Pioneers of lawn tennis honoured with blue plaques in Leamington - The Stratford Observer

Pioneers of lawn tennis honoured with blue plaques in Leamington

Stratford Editorial 19th Oct, 2019 Updated: 19th Oct, 2019   0

THE PIONEERS of lawn tennis have been honoured with blue plaques in Leamington where they invented the game.

Major Thomas Henry Gem and his friend Juan Bautista Luis Augurio Perera established the first organised lawn tennis club in the world in Leamington in 1874.

They had been playing their invention for a decade or more before Major Walter Clopton Wingfield – who had previously been credited with inventing tennis on grass – published his rules for the game, which he called sphairistikè, also in 1874.

Perera was born in Spain but moved to England with his parents in the mid 1820s. In later life he settled in Birmingham and established a successful business importing Spanish merchandise.




He was a keen rackets player and with Gem was a member of a club in Birmingham, about two miles from his Edgbaston home. It was on the croquet lawn of his house that Perera and Gem developed a game combining elements of the games of rackets and Basque pelota in the 1860s, which was to became known as lawn tennis.

In 1873, Perera and Gem moved to Leamington and established a club to play their new game on the lawns of the Manor House Hotel, opposite Perera’s home in Avenue Road.


Gem’s life is well documented as a prominent figure in Birmingham life.
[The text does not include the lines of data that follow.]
/-- ATOM_U (R287). -/
def execAtomU (a : Fin 12) (l : BitVec 30) (idx : Fin 16) (op : AtOp) (operand cmp : Word) (s : State) : Out :=
  ok (issueReq { blankMsg 0 atomU a (homeOf s l.toNat) l.toNat with idx := idx.val, atop := op, operand := operand, cmp := cmp } s)

/-- WB: an owner of an O or M line writes it back (R284). -/
def execWb (a : Fin 12) (l : BitVec 30) (s : State) : Out :=
  ok (match SMap.find l.toNat (s.agent a).lines with
    | some c => if (c.st = .o || c.st = .m) && !hasOut s a l.toNat then evictLine a l.toNat s else s
    | none => s)

/-- EVICT: a holder of an S or E line gives it up (R284). -/
def execEvict (a : Fin 12) (l : BitVec 30) (s : State) : Out :=
  ok (match SMap.find l.toNat (s.agent a).lines with
    | some c => if (c.st = .s || c.st = .e) && !hasOut s a l.toNat then evictLine a l.toNat s else s
    | none => s)

/-- EPOCH_HOLD_END (R278). -/
def execEpochHoldEnd (n : Fin 4) (s : State) : Out := ok (epochHoldEnd n s)

def execSnpInv (a : Fin 12) (l : BitVec 30) (s : State) : Out := ok (deliverNext 2 0 a l.toNat s)
def execSnpFwdS (a : Fin 12) (l : BitVec 30) (s : State) : Out := ok (deliverNext 2 1 a l.toNat s)
def execSnpFwdX (a : Fin 12) (l : BitVec 30) (s : State) : Out := ok (deliverNext 2 2 a l.toNat s)
def execSnpGet (a : Fin 12) (l : BitVec 30) (s : State) : Out := ok (deliverNext 2 3 a l.toNat s)
def execSnpClean (a : Fin 12) (l : BitVec 30) (s : State) : Out := ok (deliverNext 2 4 a l.toNat s)
def execSnpRecall (a : Fin 12) (l : BitVec 30) (s : State) : Out := ok (deliverNext 2 5 a l.toNat s)
def execDataS (a : Fin 12) (l : BitVec 30) (s : State) : Out := ok (deliverNext 1 0 a l.toNat s)
def execDataE (a : Fin 12) (l : BitVec 30) (s : State) : Out := ok (deliverNext 1 1 a l.toNat s)
def execDataM (a : Fin 12) (l : BitVec 30) (s : State) : Out := ok (deliverNext 1 2 a l.toNat s)
def execDataT (c : Fin 8) (l : BitVec 30) (s : State) : Out := ok (deliverNext 1 3 c l.toNat s)
def execDataU (a : Fin 12) (l : BitVec 30) (s : State) : Out := ok (deliverNext 1 4 a l.toNat s)
def execCohGrant (a : Fin 12) (l : BitVec 30) (s : State) : Out := ok (deliverNext 1 5 a l.toNat s)
def execCohDecline (c : Fin 8) (l : BitVec 30) (s : State) : Out := ok (deliverNext 1 6 c l.toNat s)
def execCohRetry (a : Fin 12) (l : BitVec 30) (s : State) : Out := ok (deliverNext 1 7 a l.toNat s)
def execCohComp (a : Fin 12) (l : BitVec 30) (s : State) : Out := ok (deliverNext 1 8 a l.toNat s)
def execPromoOk (c : Fin 8) (l : BitVec 30) (s : State) : Out := ok (deliverNext 1 9 c l.toNat s)
def execPromoFail (c : Fin 8) (l : BitVec 30) (s : State) : Out := ok (deliverNext 1 10 c l.toNat s)
def execCohAck (a : Fin 12) (l : BitVec 30) (s : State) : Out := ok (deliverNext 1 11 a l.toNat s)
def execCohAckData (a : Fin 12) (l : BitVec 30) (s : State) : Out := ok (deliverNext 1 12 a l.toNat s)
def execCohDone (a : Fin 12) (l : BitVec 30) (s : State) : Out := ok (deliverNext 1 13 a l.toNat s)

/-- A cloakroom word that is read is found wrong (R203): corrected and counted, or the entry is discarded, its loads squashed and logged. -/
def cloakRead (c l : Nat) (s : State) : State :=
  if struck s (.cloak c l true) then
    squashAll c (logErr (.core c) 0x12 c (nw (l * 16)) 0 (heal (.cloak c l true) s))
  else if struck s (.cloak c l false) then pmcEvent c 0x1A 1 (heal (.cloak c l false) s)
  else s

/-- The oldest instruction that entry e serves is at the head (R182, R184): a stale entry mismatches at once; else its epoch goes to the home with a
promotion. -/
def sendPromotion (c : Nat) (e : Cloak) (s : State) : State :=
  if 3 ≤ e.pulses then promoMismatch c s
  else issueReq { blankMsg 0 promote c (homeOf s e.line) e.line with epoch := e.epoch } s

/-- CLOAKROOM_PROMOTION (R182): what the entry holds is read, then promoted. A declined entry is given up, since its load reissues as a normal read
(R180). One with an error waits for its load to retire, which raises it (R189). -/
def execCloakroomPromotion (c : Fin 8) (l : BitVec 30) (s : State) : Out :=
  ok (match (s.core c).cloak.find? (fun e => e.line == l.toNat) with
    | none => s
    | some e =>
      if e.declined then discardCloak c l.toNat false s
      else if e.data.isNone || decide (e.status ≠ .ok) then s
      else
        let s := cloakRead c l.toNat s
        if (s.core c).cloak.any (fun x => x.line == l.toNat) then sendPromotion c e s else s)

/-- CLOAK_ENTRY_STALE (R184): at the third TB_PULSE edge after its fill an entry is stale. -/
def execCloakEntryStale (c : Fin 8) (l : BitVec 30) (s : State) : Out :=
  ok (updCloak c l.toNat (fun e => if e.data.isSome then { e with pulses := 3 } else e) s)
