/-! ### Register writes and views -/

def usbWrite (ep a : Nat) (v : Word) (s : State) : State :=
  if a = Reg.USB_CTL then usbCtlWrite ep v s
  else if a = Reg.USB_ADDR then usbAddrWrite (fget v 6 0) s
  else if a = Reg.USB_EP0_CTL then ep0CtlWrite v s
  else if a = Reg.USB_INJECT then updUsb (fun u => { u with inj := u.inj || bget v 0 }) s
  else if a = Reg.USB_FB_CTL 0 then fbCtlWrite ep 0 v s
  else if a = Reg.USB_FB_CTL 1 then fbCtlWrite ep 1 v s
  else if Reg.USB_EPIN_CFG 0 ≤ a && decide (a < Reg.USB_EPOUT_CFG 8) && a % 8 == 0 then
    usbCfgWrite ep (decide (Reg.USB_EPOUT_CFG 0 ≤ a)) ((a - Reg.USB_EPIN_CFG 0) / 8 % 8) v s
  else if a = Reg.USB_TEST && !s.bit Reg.USB_CTL 0 then s
  else lv (writeReg ep a v) s

def usbView (s : State) (a : Nat) : Option Word :=
  if a = Reg.USB_EP0_CTL then some (s.reg a &&& 1)
  else if Reg.USB_EPIN_CFG 0 ≤ a && decide (a < Reg.USB_EPOUT_CFG 8) && a % 8 == 1 then
    let out := decide (Reg.USB_EPOUT_CFG 0 ≤ a)
    let e := (a - Reg.USB_EPIN_CFG 0) / 8 % 8
    some (bset (bset (s.reg a) 3 (s.usbEp (usbKey out e)).toggle) 0 (s.bit (usbCfg out e) 19))
  else none

end Sys2Proof.Machine
end

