-- ==== Sys2Proof/Machine/Cns.lean ====
section
/-!
DEFINITION. Consorts (R415-R439): management messages, the state of a link by R420, membership and epochs, the shared time and its servo, and the
boot service.
-/
set_option linter.constructorNameAsVariable false

namespace Sys2Proof.Machine

/-! ### Management messages (R418) -/

def cnsLeader (s : State) : Bool := s.bit Reg.CNS_ID 2

/-- The two straps agree (R415). -/
def strapOk (s : State) : Bool := cnsLeader s == (ownId s == 0)

/-- The links of the port are usable. -/
def linkUp (s : State) (n : Nat) : Bool := cufUp s n

def inConsort (s : State) : Bool := s.bit Reg.CNS_STATUS 6

def setCns (f : Cns → Cns) (s : State) : State := { s with cns := f s.cns }

/-- Word 0 of a message of this device. -/
def mgmtWord0 (s : State) (kind subj : Nat) : Word :=
  nw (kind * 2 ^ 36 + ownId s * 2 ^ 34 + subj * 2 ^ 32 + s.fld Reg.CNS_EPOCH 15 0 * 2 ^ 16 + (if kind = 0 then 0x21 * 2 ^ 8 else 0) + b2n (cnsLeader s) * 2 ^ 7 +
    b2n (!s.isSealed) * 2 ^ 6 + b2n (inConsort s) * 2 ^ 5 + b2n (strapOk s) * 2 ^ 4)

/-- Four words leave port n in a HELLO packet. -/
def mgmtForward (n : Nat) (ws : List Word) (s : State) : State := cufPump n pumpFuel (cufEnqueue n ⟨7, 8, 0, 0, ws, 0, 512⟩ s)

def mgmtSend (n kind subj : Nat) (v v2 : Word) (mask : Nat) (s : State) : State := mgmtForward n [mgmtWord0 s kind subj, v, v2, nw mask] s

def sendHello (n : Nat) (s : State) : State :=
  if linkUp s n then mgmtSend n 0 0 (s.reg Reg.CNS_IMAGE_VER) (s.reg Reg.CNS_FINGERPRINT) (s.fld Reg.CNS_CFG 3 0) s else s

def sendHellos (s : State) : State := sendHello 1 (sendHello 0 s)

/-- A record of the consort, with its capture (R439). -/
def cnsLog (kind port : Nat) (info : Word) (s : State) : State :=
  logErr .cns (0x2F + cnsKind kind) port 0 info (s.setReg Reg.CNS_ERR_INFO (nw (port * 16 + kind)))
where
  /-- Records 30h STRAP_CONFLICT and 31h ROLE_CLASH stand in the other order than the KIND codes 1h and 2h. -/
  cnsKind (k : Nat) : Nat := if k = 1 then 2 else if k = 2 then 1 else k

/-! ### Membership (R420, R422, R423, R436) -/

/-- The member at the far end of a joined port. -/
def joinedFar (s : State) (n : Nat) : Option Nat := if cufJoined s n then farMember s n else none

/-- This device's joined neighbors as a mask. -/
def linkMask (s : State) : Nat := ((List.range 2).filterMap (fun n => joinedFar s n)).foldl (fun m k => m ||| 2 ^ k) 0

/-- The port of the lowest-ID joined neighbor. -/
def upstreamPort (s : State) : Option Nat :=
  match joinedFar s 0, joinedFar s 1 with
  | none, none => none
  | some _, none => some 0
  | none, some _ => some 1
  | some a, some b => some (if a < b then 0 else 1)

/-- Members reached over joined links from the members of `m`, one link further. -/
def reachStep (s : State) (m : Nat) : Nat :=
  (List.range 4).foldl (fun acc k => if Nat.testBit m k then acc ||| (if k = 0 then linkMask s else SMap.getD 0 k s.cns.links) else acc) m

def setLocked (b : Bool) (s : State) : State := s.setBit Reg.CNS_STATUS 4 b

/-- The leader's joined set; a change makes an epoch and is told on every joined link. -/
def leaderJoined (s : State) : State :=
  let m := reachStep s (reachStep s (reachStep s 1)) % 16
  if s.fld Reg.CNS_STATUS 12 9 = m then s
  else
    let s := (s.setFld Reg.CNS_STATUS 12 9 m).setFld Reg.CNS_EPOCH 15 0 (s.fld Reg.CNS_EPOCH 15 0 + 1)
    let tell := fun (n : Nat) (s : State) => if cufJoined s n then mgmtSend n 2 0 0 0 m s else s
    raise 140 (tell 1 (tell 0 s))

/-- The servo begins as before its first lock (R431, R432). -/
def servoRestart (s : State) : State := setCns (fun c => { c with lockRun := 0, everLocked := false, lastSample := s.tb.pulses }) s

/-- After a link has become joined or has stopped being so (`old` is the link mask before): membership, upstream and the message to it. -/
def membership (old : Nat) (s : State) : State :=
  if cnsLeader s then (if inConsort s then leaderJoined s else s)
  else
    let new := linkMask s
    let s := match upstreamPort s with
      | some n =>
        let u := (joinedFar s n).getD 0
        let lost := !(old != 0 && s.fld Reg.CNS_STATUS 8 7 == u)
        let s := s.setFld Reg.CNS_STATUS 8 7 u
        if lost then setLocked false (setCns (fun c => { c with lockRun := 0 }) s) else s
      | none => if old ≠ 0 then setLocked true (s.setFld Reg.CNS_STATUS 8 7 0) else s
    let enters := old == 0 && new != 0
    let s := s.setBit Reg.CNS_STATUS 6 (new != 0)
    let s := if enters && !s.cns.everLocked then servoRestart s else s
    let s := if enters then sendHellos s else s
    if new = old then s
    else match upstreamPort s with
      | some n => mgmtSend n 3 (ownId s) 0 0 new s
      | none => s

/-- JOINED and APART of port n. -/
def setLink (n : Nat) (joined apart : Bool) (s : State) : State :=
  let old := linkMask s
  membership old ((s.setBit (Reg.CUF_STATUS n) 4 joined).setBit (Reg.CUF_STATUS n) 5 apart)

/-- The partner is the far end that the link list gives for port n: its ID, and the port number of its training blocks where both are known. -/
def atFarEnd (s : State) (n src : Nat) : Bool :=
  farMember s n == some src &&
  (match SMap.find n s.cns.far, (s.cufP n).partner with | some e, some q => e.2 == q | _, _ => true)

/-- The state of a link from the partner's latest HELLO: the first row of R420's table that matches. -/
def cnsDecide (n : Nat) (ws : List Word) (s : State) : State :=
  let w := ws.headD 0
  let src := fget w 35 34
  let apart := setLink n false true
  if !strapOk s || !bget w 4 then apart s
  else if cnsLeader s && bget w 7 then apart (cnsLog 1 n 0 (s.inc Reg.CNS_ROLE_CLASH_CNT))
  else if ownId s = src then apart (cnsLog 3 n 0 s)
  else if s.isSealed && !atFarEnd s n src then apart (cnsLog 4 n 0 s)
  else if !s.isSealed || bget w 6 then apart s
  else if s.fld Reg.CNS_FINGERPRINT 31 0 ≠ fget (ws.getD 2 0) 31 0 then
    apart (cnsLog 5 n (nw (fget (ws.getD 2 0) 31 0)) (s.inc Reg.CNS_FP_MISMATCH_CNT))
  else if !inConsort s && !bget w 5 then setLink n false false s
  else
    let s := setLink n true false s
    cufPump n pumpFuel (cufRetryWaiting n s)

/-- The links are decided again with the device's own new state (R421). -/
def cnsHello (n : Nat) (ws : List Word) (s : State) : State :=
  let s := (List.range 3).foldl (fun s i => s.setReg (Reg.CNS_RX_HELLO (3 * n + i)) (ws.getD i 0)) s
  cnsDecide n ws (setCns (fun c => { c with hello := SMap.insert n ws c.hello }) s)

/-- Port n has gone down, for whatever reason: membership follows (R410, R436). -/
def linkDown (n reason : Nat) (s : State) : State :=
  let old := linkMask s
  let s := cufDown n reason s
  membership old (setCns (fun c => { c with hello := SMap.erase n c.hello, imgLeft := SMap.erase n c.imgLeft, serve := SMap.erase n c.serve }) s)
Born in the city, he practiced as a solicitor in becoming a magistrate’s clerk in 1856.

Highly active in local life, he wrote for several local publications – both journalism and fiction – and rose to the rank of major in the 1st Warwickshire Rifle Volunteer Corps.

He was a keen sportsman, which alongside rackets, included cricket and athletics. He was recorded as having won a bet by running 21 miles from Birmingham to Warwick in under three-and-a-half hours.

Gem and Perera are now credited as the founders of the grass version of tennis which gave birth to the world-famous Wimbledon Championships.

Their version bore a much closer resemblance to modern tennis than Wingfield’s – most notably in being played on a similar rectangular grass court, rather than the hourglass-shaped court with a ‘waist’ at the net that featured in Wingfield’s sphairistikè.

Gem died aged 62 in 1881. Perera left Leamington three years after Gem’s death and little is known of his life afterwards other than he is believed to have lived until at least 1889.

The Blue Plaque Group – comprising representatives of Leamington History Group, Lillington Literary Society and Leamington Town Council – has placed plaques on the Perera’s former home at 33 Avenue Road, and Gem’s at Bericote House in Hamilton Terrace.

* A plaque has also been put up at 12 Willes Road in honour of Victorian stonemason, builder and politician William Gascoyne.

Leamington History Group note William Gascoyne came to dominate the building industry in late 19th century Leamington.

He was responsible for many buildings in the town, including St Peter’s Roman Catholic Church, the post office in Priory Terrace, the Newbold Terrace mansion Harrington House – now the site of the Spa Centre, Beauchamp Hall – now the Kingsley School, and the rebuilding the railway bridge over High Street.

Unfortunately he was not the best bookkeeper and later went bankrupt. He died aged 76 in 1902, and is buried in Kent where he lived out his final years.